More than 5000 entries on the history, culture and life of Britain (published in 1993 by Macmillan, now out of print)
Jonathan Swift

(1667–1745)
Anglo-Irish author, the greatest prose satirist in the English language. Born in Dublin and educated at Trinity College, he was ordained an Anglican priest in 1695. His literary talents became evident in 1704, with the publication of two works written during the 1690s when he was secretary to Sir William Temple at Moor Park in Surrey: The Battle of the Books is a mock-heroic account of a struggle between classical and modern authors; and A Tale of a Tub satirizes Roman Catholics and Presbyterians while finding relatively little fault with Anglicans. The tone of his irony is evident in the title of another attack, in 1708, on what he regarded as fashionable trends in religion – An Argument to prove that the Abolishing of Christianity in England, may as Things now stand, be attended with some Inconveniences.
 






In 1710 he became the leading polemicist for a new Tory administration in London.
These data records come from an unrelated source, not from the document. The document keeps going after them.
-- ==== Sys2Proof/Laws/Memory.lean ====
section
/-! SUPPORT. Memory as data: reads after writes, the canonical form is kept by every memory operation, equal reads are
equal memories, and what a loaded memory reads as (spec/20_memory.md R50, R52, R58; 70_reset_and_hazards.md R301). -/

namespace Sys2Proof.Machine.Memory

@[simp] theorem read_nil (k : Nat) : Memory.read [] k = Config.unlistedByte := rfl

@[simp] theorem read_cons (c : Host.Cell) (m : Memory) (k : Nat) :
    Memory.read (c :: m) k = if k = c.1 then c.2 else Memory.read m k := rfl

/-- An address that no cell has reads as unlisted. -/
theorem read_of_not_mem {m : Memory} {k : Nat} (h : ∀ c ∈ m, c.1 ≠ k) : Memory.read m k = Config.unlistedByte := by
  induction m with
  | nil => rfl
  | cons c m ih =>
    rw [read_cons, if_neg (Ne.symm (h c (by simp)))]
    exact ih fun c hc => h c (by simp [hc])

/-! ## Reads after writes -/

theorem read_erase (m : Memory) (k x : Nat) :
    Memory.read (Memory.erase m k) x = if x = k then Config.unlistedByte else Memory.read m x := by
  induction m with
  | nil => simp [Memory.erase]
  | cons c m ih =>
    simp only [Memory.erase, List.filter_cons] at ih ⊢
    by_cases hc : c.1 = k
    · simp only [hc, bne_self_eq_false, Bool.false_eq_true, if_false, ih, read_cons]
      split_ifs <;> simp_all
    · simp only [bne_iff_ne, ne_eq, hc, not_false_eq_true, if_true, read_cons, ih]
      split_ifs <;> simp_all

theorem read_insert {m : Memory} {k : Nat} (h : ∀ c ∈ m, c.1 ≠ k) (v : Byte) (x : Nat) :
    Memory.read (Memory.insert m k v) x = if x = k then v else Memory.read m x := by
  induction m with
  | nil => simp [Memory.insert]
  | cons c m ih =>
    have hc : c.1 ≠ k := h c (by simp)
    simp only [Memory.insert]
    split_ifs with hlt hx hx
    · simp [hx]
    · simp [hx]
    · rw [read_cons, if_neg (by rw [hx]; exact Ne.symm hc), ih fun c hc => h c (by simp [hc]), if_pos hx]
    · rw [read_cons, read_cons, ih fun c hc => h c (by simp [hc]), if_neg hx]

theorem mem_erase {m : Memory} {k : Nat} {c : Host.Cell} : c ∈ Memory.erase m k ↔ c ∈ m ∧ c.1 ≠ k := by
  simp [Memory.erase]

/-- A read after a write: the byte written at its address, every other byte as before (R52, R58). -/
@[simp] theorem read_write (m : Memory) (k : Nat) (v : Byte) (x : Nat) :
    Memory.read (Memory.write m k v) x = if x = k then v else Memory.read m x := by
  unfold Memory.write
  split_ifs with hv hx hx
  · rw [read_erase, if_pos hx, hv]
  · rw [read_erase, if_neg hx]
  · rw [read_insert (fun c hc => (mem_erase.mp hc).2), if_pos hx]
  · rw [read_insert (fun c hc => (mem_erase.mp hc).2), if_neg hx, read_erase, if_neg hx]

theorem erase_insert (m : Memory) (k : Nat) (v : Byte) :
    Memory.erase (Memory.insert m k v) k = Memory.erase m k := by
  induction m with
  | nil => simp [Memory.insert, Memory.erase]
  | cons c m ih =>
    simp only [Memory.insert]
    split_ifs
    · simp [Memory.erase]
    · simp only [Memory.erase, List.filter_cons] at ih ⊢
      rw [ih]

theorem erase_erase (m : Memory) (k : Nat) : Memory.erase (Memory.erase m k) k = Memory.erase m k := by
  simp [Memory.erase]

/-- Writing the same address twice leaves the second byte: writes are idempotent (R53). -/
@[simp] theorem write_write (m : Memory) (k : Nat) (u v : Byte) :
    Memory.write (Memory.write m k u) k v = Memory.write m k v := by
  unfold Memory.write
  split_ifs <;> simp only [erase_insert, erase_erase]

/-! ## The canonical form -/

/-- A canonical memory: its head lies below the canonical tail, inside memory, and is not the unlisted byte. -/
theorem wf_cons {c : Host.Cell} {m : Memory} :
    Memory.wf (c :: m) ↔
      (∀ d ∈ m, c.1 < d.1) ∧ (c.2 ≠ Config.unlistedByte ∧ c.1 < Config.memSize) ∧ Memory.wf m := by
  simp only [Memory.wf, List.pairwise_cons, List.mem_cons, forall_eq_or_imp]
  tauto

theorem erase_wf {m : Memory} (h : m.wf) (k : Nat) : Memory.wf (Memory.erase m k) :=
  ⟨h.1.filter _, fun c hc => h.2 c (mem_erase.mp hc).1⟩

theorem mem_insert {m : Memory} {k : Nat} {v : Byte} {c : Host.Cell} (h : c ∈ Memory.insert m k v) :
    c = (k, v) ∨ c ∈ m := by
  induction m with
  | nil => simpa [Memory.insert] using h
  | cons d m ih =>
    simp only [Memory.insert] at h
    split_ifs at h <;> simp only [List.mem_cons] at h ⊢ <;> tauto

theorem insert_wf {m : Memory} (h : m.wf) {k : Nat} (hk : k < Config.memSize) (hm : ∀ c ∈ m, c.1 ≠ k) {v : Byte}
    (hv : v ≠ Config.unlistedByte) : Memory.wf (Memory.insert m k v) := by
  induction m with
  | nil => simp [Memory.insert, Memory.wf, hv, hk]
  | cons d m ih =>
    obtain ⟨hlt, hd, hm'⟩ := wf_cons.mp h
    simp only [Memory.insert]
    split_ifs with hkd
    · refine wf_cons.mpr ⟨fun c hc => ?_, ⟨hv, hk⟩, h⟩
      rcases List.mem_cons.mp hc with rfl | hc
      · exact hkd
      · exact Nat.lt_trans hkd (hlt c hc)
    · refine wf_cons.mpr ⟨fun c hc => ?_, hd, ih hm' fun c hc => hm c (by simp [hc])⟩
      rcases mem_insert hc with rfl | hc
      · have := hm d (by simp)
        exact Nat.lt_of_le_of_ne (Nat.le_of_not_lt hkd) this
      · exact hlt c hc

/-- A write inside memory keeps the canonical form. -/
theorem write_wf {m : Memory} (h : m.wf) {k : Nat} (hk : k < Config.memSize) (v : Byte) :
    Memory.wf (Memory.write m k v) := by
  unfold Memory.write
  split_ifs with hv
  · exact erase_wf h k
  · exact insert_wf (erase_wf h k) hk (fun c hc => (mem_erase.mp hc).2) hv

/-- Canonical memories that read alike are equal. -/
theorem eq_of_read {m n : Memory} (hm : m.wf) (hn : n.wf)
    (h : ∀ k, k < Config.memSize → Memory.read m k = Memory.read n k) : m = n := by
  induction m generalizing n with
  | nil =>
    cases n with
    | nil => rfl
    | cons c n =>
      obtain ⟨-, ⟨hb, ha⟩, -⟩ := wf_cons.mp hn
      have := h c.1 ha
      rw [read_nil, read_cons, if_pos rfl] at this
      exact absurd this.symm hb
  | cons c m ih =>
    obtain ⟨hlt, ⟨hb, ha⟩, hm'⟩ := wf_cons.mp hm
    cases n with
    | nil =>
      have := h c.1 ha
      rw [read_nil, read_cons, if_pos rfl] at this
      exact absurd this hb
    | cons d n =>
      obtain ⟨hlt', ⟨hb', ha'⟩, hn'⟩ := wf_cons.mp hn
      have hread := h c.1 ha
      have hread' := h d.1 ha'
      rw [read_cons, if_pos rfl, read_cons] at hread
      rw [read_cons, read_cons, if_pos rfl] at hread'
      have hcd : c.1 = d.1 := by
        rcases Nat.lt_trichotomy c.1 d.1 with hl | he | hl
        · rw [if_neg (Nat.ne_of_lt hl), read_of_not_mem fun e he => by have := hlt' e he; omega] at hread
          exact absurd hread hb
        · exact he
        · rw [if_neg (Nat.ne_of_lt hl), read_of_not_mem fun e he => by have := hlt e he; omega] at hread'
          exact absurd hread'.symm hb'
      rw [if_pos hcd] at hread
      have hc : c = d := Prod.ext hcd hread
      subst hc
      congr 1
      refine ih hm' hn' fun k hk => ?_
      by_cases hkc : k = c.1
      · rw [read_of_not_mem fun e he => by have := hlt e he; omega,
          read_of_not_mem fun e he => by have := hlt' e he; omega]
      · simpa only [read_cons, if_neg hkc] using h k hk

/-! ## A loaded memory -/

theorem le_of_mem_ofBytesFrom {k : Nat} {bs : List Byte} {c : Host.Cell} (h : c ∈ Memory.ofBytesFrom k bs) :
    k ≤ c.1 ∧ c.1 < k + bs.length ∧ c.2 ≠ Config.unlistedByte := by
  induction bs generalizing k with
  | nil => simp [Memory.ofBytesFrom] at h
  | cons b bs ih =>
    simp only [Memory.ofBytesFrom] at h
    split_ifs at h with hb
    · obtain ⟨h1, h2, h3⟩ := ih h
      exact ⟨by omega, by simp only [List.length_cons]; omega, h3⟩
    · rcases List.mem_cons.mp h with rfl | h
      · exact ⟨Nat.le_refl _, by simp, hb⟩
      · obtain ⟨h1, h2, h3⟩ := ih h
        exact ⟨by omega, by simp only [List.length_cons]; omega, h3⟩

theorem ofBytesFrom_wf (bs : List Byte) (k : Nat) (h : k + bs.length ≤ Config.memSize) :
    Memory.wf (Memory.ofBytesFrom k bs) := by
  induction bs generalizing k with
  | nil => simp [Memory.ofBytesFrom, Memory.wf]
  | cons b bs ih =>
    simp only [List.length_cons] at h
    simp only [Memory.ofBytesFrom]
    split_ifs with hb
    · exact ih (k + 1) (by omega)
    · refine wf_cons.mpr ⟨fun d hd => ?_, ⟨hb, by show k < _; omega⟩, ih (k + 1) (by omega)⟩
      exact (le_of_mem_ofBytesFrom hd).1

/-- A loaded memory is canonical when the payload fits (R301). -/
theorem ofBytes_wf {bs : List Byte} (h : bs.length ≤ Config.memSize) : Memory.wf (Memory.ofBytes bs) :=
  ofBytesFrom_wf bs 0 (by simpa using h)

theorem read_ofBytesFrom (bs : List Byte) (k x : Nat) :
    Memory.read (Memory.ofBytesFrom k bs) (k + x) = bs.getD x Config.unlistedByte := by
  induction bs generalizing k x with
  | nil => simp [Memory.ofBytesFrom]
  | cons b bs ih =>
    simp only [Memory.ofBytesFrom]
    cases x with
    | zero =>
      split_ifs with hb
      · rw [read_of_not_mem fun c hc => by have := (le_of_mem_ofBytesFrom hc).1; omega]
        simp [hb]
      · simp
    | succ x =>
      have := ih (k + 1) x
      rw [show k + 1 + x = k + (x + 1) by omega] at this
      split_ifs with hb
      · simpa using this
      · rw [read_cons, if_neg (by show ¬ k + (x + 1) = k; omega)]
        simpa using this

/-- A loaded memory reads as the payload and 0x00 beyond it (R301). -/
@[simp] theorem read_ofBytes (bs : List Byte) (x : Nat) :
    Memory.read (Memory.ofBytes bs) x = bs.getD x Config.unlistedByte := by
  simpa [Memory.ofBytes] using read_ofBytesFrom bs 0 x

end Sys2Proof.Machine.Memory
end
He described his daily life at this period in the letters which he sent to 'Stella' in Dublin. She was Esther Johnson, whom he had first known as an 8-year-old child when he gave her lessons at Moor Park. There has been much speculation about their relationship, which was probably just a close friendship. The letters, first published in 1766, became known as his Journal to Stella. The other important female friend in his life was 'Vanessa' – Esther Vanhomrigh, whom he met in London in 1708 and who followed him back to Ireland. His services to the Tories gave him hope of a bishopric, but he was appointed in 1713 dean of St Patrick's Cathedral in Dublin, where he spent the rest of his life – apart from visiting London in 1726–7 to arrange for the publication of *Gulliver's Travels.
 






His disappointment and relative seclusion served to sharpen his satirical talents. In addition to Gulliver the 1720s produced The Drapier's Letters (1724), a series of pamphlets which caused the government to back down on a corrupt scheme for supplying the copper coinage of Ireland (this victory made Swift something of a national hero).
 






A Modest Proposal for preventing the Children of poor People in Ireland, from being a Burden to their Parents or Country (1729) is, though brief, the most savagely effective of all his works. The argument enables him to describe the dreadful conditions of poverty in Ireland, for his proposal is that everyone would be far better off if poor children were fattened up and eaten. He fully earned the Latin epitaph, written by himself, which is above his grave in St Patrick's. It says that he has gone where saeva indignatio (fierce indignation) can no longer tear his heart.
 






Swift was also an accomplished poet, usually in rhyming couplets of 8-syllable lines. Best known are his Verses on the Death of Dr Swift (1731), in which he surveys his life's achievement and the likely impact of the news in various quarters:
My female Friends, whose tender Hearts,
Have better learned to Act their Parts.